I just got my Dogs in the Vineyard pdf earlier this week, and I'm hankering to try it out this weekend.  I got some friends excited too, thanks to Kit's powerful ending.

Here's my first try at creating a town.  I scaled it back a bit from what I originally had, which had a developing cult and Brother Joshua as a sorcerer.  I'd appreciate any comments as to its playability.  I'm particularly wondering if I've simply created a "bad guy" scenario with little complexity.

Oakview Branch

When Brother Ezekiel was run over by the runaway cart, no one thought it was as bad as it was.  Oakview's Steward, Brother Cuthbert, was certain he could heal him, but he failed.  Brother Ezekiel was well-loved, and Brother Cuthbert retreated into himself.  Brother Joshua, who had been acting as a mediator for some time, rose to take his place, donning a strikingly decorated coat.

PRIDE:
Brother Joshua believes he has the authority and righteousness of a Dog.

INJUSTICE:
Brother Joshua has usurped Brother Cuthbert's position.
Brother Ezekiel was not properly sanctified at death.
Brother Jonathan is worried he and his new wife Sister Rachel are living in sin since their marriage was performed by Brother Joshua.

SIN:
Brother Cuthbert is guilty of faithlessness and worldliness.  Since failing to save Brother Ezekiel he believes he is unworthy to act as Steward and has turned his responsibilities over to Brother Joshua.  He has also taken to smoking tobacco.
Brother Ezekiel is guilty of lingering on the earth after his time, and haunting Steward Cuthbert, seeking vengeance.
Brother Jonathan and Sister Rachel's marriage remains unconsummated.
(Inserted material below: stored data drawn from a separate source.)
/-- A range starts and ends at page edges of the mappings it meets (R464). -/
def cutsLarge (ms : List Mapping) (a n : Nat) : Bool :=
  ms.any (fun m => m.large && m.going.isNone && ((decide (m.caddr < a ∧ a < m.caddr + m.len) && decide ((a - m.caddr) % 2097152 ≠ 0)) ||
    (decide (m.caddr < a + n ∧ a + n < m.caddr + m.len) && decide ((a + n - m.caddr) % 2097152 ≠ 0))))

/-- Retired granules that no context maps any more are no longer pending (R227). -/
def dropPending (d : Dev) : Dev :=
  let still := d.mem.pending.filter (fun g => d.ctxs.any (fun c => c.2.maps.any (fun x => meets (4096 * g) 4096 x.daddr x.len)))
  { d with mem := { d.mem with pending := still } }

/-- The cores granted to a context (R462). -/
def grantedCores (f : Fuses) (d : Dev) (g : Nat) : List Nat :=
  (List.range f.cores).filter (fun c => (obj f d (0x7000 + g) 9).testBit c)

/-- Strokes that were checked and have not issued are checked again (R465). -/
def recheckCores (d : Dev) (cs : List Nat) : Dev :=
  cs.foldl (fun d c => d.modCore c (fun k => { k with f := { k.f with recheck := true }, b := { k.b with recheck := true } })) d

/-- Mappings of a context are replaced. -/
def setMaps (d : Dev) (g : Nat) (ms : List Mapping) : Dev :=
  let d := d.setCtx g { d.ctx g with maps := ms }
  dropPending (d.setObj (0x7000 + g) 0x10 (mappedBytes d g))

/-- Work of a core that was checked and is still to access context addresses of a mapping: a LOAD that has not read, a STORE that
has not written, a collective (R326, R465). -/
def coreTouches (f : Fuses) (d : Dev) (c : Nat) (m : Mapping) : Bool :=
  let k := d.core c
  let at_ := fun (a n : Nat) => meets m.caddr m.len a n
  let buf := fun (b : CollBuf) (x : Fmt) (n : Nat) =>
    b.mem && (at_ b.addr (planeBytes x.width n) || (x.isBlock && at_ b.sadr (n / 32)))
  (k.movF ++ k.movB).any (fun x => (x.op == 0 && !x.started && at_ x.src x.len) || (x.op == 1 && at_ x.dst x.len)) ||
    k.coll.any (fun r =>
      let ranks := (groupDesc f d r.grp).ranks
      buf r.src r.ifmt (r.count * (if r.op = 1 ∨ r.op = 3 then ranks else 1)) ||
        buf r.dst r.ofmt (r.count * (if r.op = 0 ∨ r.op = 3 then ranks else 1)))

/-- The lines of requests that the tile caches hold, and the granules a running proof of a context has still to read. -/
def linesHeld (d : Dev) (g : Nat) : List (Nat × Nat) :=
  let p := d.proof
  (((d.mem.fills.map (fun x => x.2.map TcFill.line)).flatten ++ (d.mem.banks.map (fun x => x.2.map Prod.fst)).flatten ++
    (d.mem.hbm.map (fun x => x.2.waiting.map Prod.fst)).flatten ++ d.mem.cowHeld.map Prod.fst).map (fun l => (256 * l, 256))) ++
  (if p.state ≠ 0 ∧ p.ctx = g then (p.guard ++ p.left.filterMap PItem.gran).map (fun q => (4096 * q, 4096)) else [])

/-- An access that was translated through a mapping has not completed (R465). -/
def mapTouched (f : Fuses) (d : Dev) (g : Nat) (m : Mapping) : Bool :=
  let dev := fun (rs : List (Nat × Nat)) => rs.any (fun r => meets m.daddr m.len r.1 r.2)
  (grantedCores f d g).any (fun c => coreTouches f d c m) ||
    d.codecs.any (fun p => p.2.run.any (fun r => r.outs.any (fun o => o.mem && meets m.daddr m.len o.addr o.data.length))) ||
    d.vault.ops.any (fun o => dev (o.aad ++ o.src ++ o.dst ++ o.tag)) || d.host.bar2.any (fun b => dev b.runs) ||
    dev (linesHeld d g) || (decide (d.proof.state = 2) && decide (d.proof.ctx = g))

/-- The mappings of a context that are being removed under a handle go, once nothing accesses them, and the handle completes
(R465). -/
def unmapGo (f : Fuses) (d : Dev) (g h : Nat) : Dev :=
  let ms := (d.ctx g).maps
  let mine := ms.filter (fun m => m.going == some h)
  if mine.isEmpty ∨ mine.any (mapTouched f d g) then d
  else completeHandle f (setMaps d g (ms.filter (fun m => m.going != some h))) h 0 0

/-- UNMAPs whose accesses have completed complete (R465). -/
def unmapsGo (f : Fuses) (d : Dev) : Dev :=
  d.ctxs.foldl (fun d p => ((p.2.maps.filterMap Mapping.going).eraseDups).foldl (fun d h => unmapGo f d p.1 h) d) d

/-- UNMAP (R464, R465): from its start checks find the range unmapped, and strokes that were checked and have not issued are checked
again. -/
def unmapCmd (f : Fuses) (d : Dev) (h g ca n : Nat) : Dev :=
  let ms := (d.ctx g).maps
  if (ctxRuns d g false ca n).isNone ∨ cutsLarge ms ca n then completeHandle f d h Status.unmapRange 0
  else
    let d := setMaps d g ((ms.map (fun m => if m.going.isSome then [m] else cutMap m ca n ++ partMap m ca n h)).flatten)
    unmapGo f (recheckCores d (grantedCores f d g)) g h

/-! ## The state plan (R288 to R290, R598) -/

/-- Bytes per stripe of a plan (R263): MODE, OPT and INTAGLIO. -/
def stripeBytes (mode opt ig : Nat) : Nat :=
  2084 - (if mode = 1 then 512 else 0) - (if opt = 1 then 264 else 0) + (if ig = 1 then 912 else 0)

/-- The check of a context's committed plan: its status and the report (R288 to R290). -/
def stateReport (f : Fuses) (d : Dev) (g : Nat) : Nat × List Byte :=
  let b := leBytes 32 (obj f d (ctxIdx g 0x3190) 0)
  let (mode, opt, ring) := (field b 20 1, field b 21 1, field b 16 4)
  let stripes := ceilDiv (field b 0 8) 256
  let state := stripes * stripeBytes mode opt (field b 22 1)
  let other := field b 8 8
  let top := jobTop f d
  let avail := top - ((d.ctxs.filter (fun p => p.1 ≠ g)).map (fun p => (p.2.maps.map Mapping.len).sum)).sum -
    4096 * ((d.mem.retired ++ d.mem.retiring).filter (fun r => decide (4096 * r < top))).length
  let req := state + other
  let short := req - avail
  let cow := obj f d 0x3020 1 + obj f d 0x3020 2
  let wide := if avail ≤ other then 0 else max (ring + 1) (ceilDiv (state * ring) (avail - other))
  let row := fun (code param frees : Nat) =>
    leBytes 1 code ++ leBytes 1 (if frees ≥ short then 1 else 0) ++ zeros 2 ++ leBytes 4 param ++ leBytes 8 frees
  let opts := (if mode = 0 then [row 1 0 (512 * stripes)] else []) ++
    (if cow > 0 then [row 2 cow (cow * 2 ^ 30)] else []) ++
    (if wide ≠ 0 ∧ wide ≤ 65536 then [row 3 wide (state * (wide - ring) / wide)] else []) ++
    (if f.hbm = 24 then [row 4 32 (288 * 2 ^ 30)] else []) ++
    (if opt = 0 then [row 5 0 (264 * stripes)] else [])
  let st := if req > avail then Status.stateShortfall else 0
  let l := if st = 0 then [] else opts
  (st, leBytes 2 st ++ leBytes 2 l.length ++ zeros 4 ++ leBytes 8 req ++ leBytes 8 avail ++ leBytes 8 short ++ leBytes 8 state ++
    zeros 8 ++ l.flatten ++ zeros (80 - 16 * l.length))

/-- The check is made and its report written (R288). -/
def runStateCheck (f : Fuses) (d : Dev) (g : Nat) : Dev × Nat :=
  let (st, l) := stateReport f d g
  (d.setObj (ctxIdx g 0x3191) 0 (leNat l), st)

/-- STATE_CHECK (R288). -/
def stateCheck (f : Fuses) (d : Dev) (h g : Nat) : Dev :=
  let (d, st) := runStateCheck f d g
  completeHandle f d h st 0
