/-- Tile caches and controllers (R219, R221, R231, R419): a bank answers a read of a line it holds with the line's 256 bytes and
whether the line is poisoned, and merges a write into the bytes it names; every other byte of device memory is as before; a fill
that ends without an error answers the reader that waited for it; a controller whose check read matches is READY again; a
protected granule is copied into the COW buffer, where nothing but the copy is written; and the oldest write that it held goes
back to its bank. -/
def Obligations.TileCachesServe : Prop :=
  (∀ (req tile act line : Nat) (s : State), hits s tile act line →
      Leads (.tcRequest ⟨req, tile⟩ act line none 0) s (fun d' =>
        Out.lineReply req (readBytes s.dev.mem.bytes (256 * line) 256) (s.dev.mem.poison.contains line) ∈ d'.out ∧
          d'.mem.bytes = s.dev.mem.bytes)) ∧
  (∀ (req tile act line o : Nat) (l : List Byte) (s : State), hits s tile act line →
      o % 16 = 0 → l.length % 16 = 0 → 0 < l.length → o + l.length ≤ 256 → granuleHeld s.dev (line / 16) = false →
      s.dev.mem.cowHeld.any (fun q => q.1 == line) = false →
      Leads (.tcRequest ⟨req, tile⟩ act line (some (o, l)) 0) s (fun d' =>
        d'.mem.bytes = writeBytes s.dev.mem.bytes (256 * line + o) l ∧ d'.cores = s.dev.cores)) ∧
  (∀ (line req : Nat) (who : Who) (s : State), calm s → quietMem s.dev.mem = true →
      (fillsOf s.dev (bankKey s.fuses line)).find? (fun x => x.line == line && x.granted) =
        some { line := line, waiters := [{ req := req, who := who, write := none }], granted := true } →
      s.dev.mem.poison.contains line = false → s.dev.mem.hidden = [] →
      Leads (.tcFillComplete line 0 false) s (fun d' =>
        Out.lineReply req (readBytes s.dev.mem.bytes (256 * line) 256) false ∈ d'.out ∧ d'.mem.bytes = s.dev.mem.bytes)) ∧
  (∀ (i : Nat) (s : State), calm s → quietMem s.dev.mem = true → (stackOf s.fuses s.dev i).state = .retraining →
      (stackOf s.fuses s.dev i).waiting = [] → s.dev.resets = [] →
      Leads (.controllerReady i true) s (fun d' =>
        (stackOf s.fuses d' i).state = .ready ∧ d'.mem.bytes = s.dev.mem.bytes)) ∧
  (∀ (g : Nat) (s : State), calm s → granuleHeld s.dev g = true → s.dev.proof.cow.length < cowCapacity s.fuses s.dev →
      granPoisoned s.fuses s.dev g = false → runReady s.fuses s.dev (moverWho s.dev (homeTile s.fuses (4096 * g))) (4096 * g, 4096) = true →
      writeReady s.fuses s.dev (moverWho s.dev (homeTile s.fuses (4096 * g))) (4096 * cowSlot s.fuses s.dev, 4096) = true →
      (∀ k < 16, lineStack s.fuses s.dev (16 * cowSlot s.fuses s.dev + k) = .ready) →
      Leads (.cowCopy g) s (fun d' =>
        d'.proof.cow = s.dev.proof.cow ++ [(g, cowSlot s.fuses s.dev)] ∧ granuleHeld d' g = false ∧
          d'.mem.bytes = writeBytes s.dev.mem.bytes (4096 * cowSlot s.fuses s.dev) (readBytes s.dev.mem.bytes (4096 * g) 4096))) ∧
  (∀ (s : State) (q : Nat × TcWaiter), calm s →
      s.dev.mem.cowHeld.find? (fun q => !granuleHeld s.dev (q.1 / 16)) = some q →
      exec .cowWriteAdmit s = .next (after s (serveMemory s.fuses
        (({ s.dev with mem := { s.dev.mem with cowHeld := s.dev.mem.cowHeld.erase q } } : Dev).setBankQ (bankKey s.fuses q.1)
          (q :: bankQ s.dev (bankKey s.fuses q.1))))))

/-! ## The torus (chapter 12) -/

/-- A control flit that a port hears: the words its statements share. -/
abbrev Sys2Proof.Stmt.ctrlHeard (s : State) (p code : Nat) (raw : List Byte) (x : Flit) : Prop :=
  (s.dev.port p).hears = true ∧ flitOfBytes raw = some x ∧ x.typ = 1 ∧ field x.body 0 1 = code ∧
    (s.dev.port p).waiting = []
Sister Rachel has begun an inappropriately romantic, though platonic relationship with Brother Zachary.  Brother Jonathan knows of this, but is conflicted as to what to do.
Brother Zachary is secretly courting Sister Rachel and seeks to somehow discredit or remove Brother Jonathan.

DEMONIC ATTACKS:
The demons have empowered Brother Ezekiel as a poltergeist after death.
The demons have sent Brother Joshua dreams he believes come from the King of Life that confirm his belief that he has authority.
The demons have granted Brother Joshua the ability to use their power to convince people to shed their sin.
The demons are whispering to Brother Jonathan that  the only way to hold
on to Sister Rachel is to kill Brother Zachary.

FALSE DOCTRINE:
ANYONE WITH THE SKILL TO DO IT CAN CLAIM THE AUTHORITY OF A DOG

CORRUPT WORSHIP:
Many townspeople revere Brother Joshua, who has successfully resolved many minor problems in the town fairly and justly.  What they don't know is that he derives his solutions from demonic power, using it to convince people of the wrongness of their actions.

TOWNSPEOPLE:
Brother Joshua wants the Dogs to acknowledge his right to rule and the good job he's done so far.
Brother Cuthbert wants to be left alone to contend with Brother Ezekiel.  He doesn't want the Dogs to know about Ezekiel.
Brother Ezekiel wants the Dogs to kill Cuthbert.
Brother Jonathan wants the Dogs to give him Rachel back.
Sister Rachel wants the Dogs to decide for her whether she should marry Zachary, or she wants them to perform her marriage to

Jonathan again.
Brother Zachary wants the Dogs to perform his marriage to Rachel.

THE DEMONS:
- want the Dogs to approve of Brother Joshua's authority.
- want the townspeople to form a cult around Brother Joshua
- want Brother Zachary or Brother Jonathan to kill the other.
- want Brother Ezekiel to drive Brother Cuthbert to suicide

IF THE DOGS NEVER CAME:
A cult would form around Brother Joshua, who would assume the role of benevolent dictator at first until the entire town was behind him, at which point the demons would take over.  Brother Cuthbert would be powerless to stop him and would soon commit suicide.  Zachary would steal Rachel away from Jonathan, finally driving him to murder.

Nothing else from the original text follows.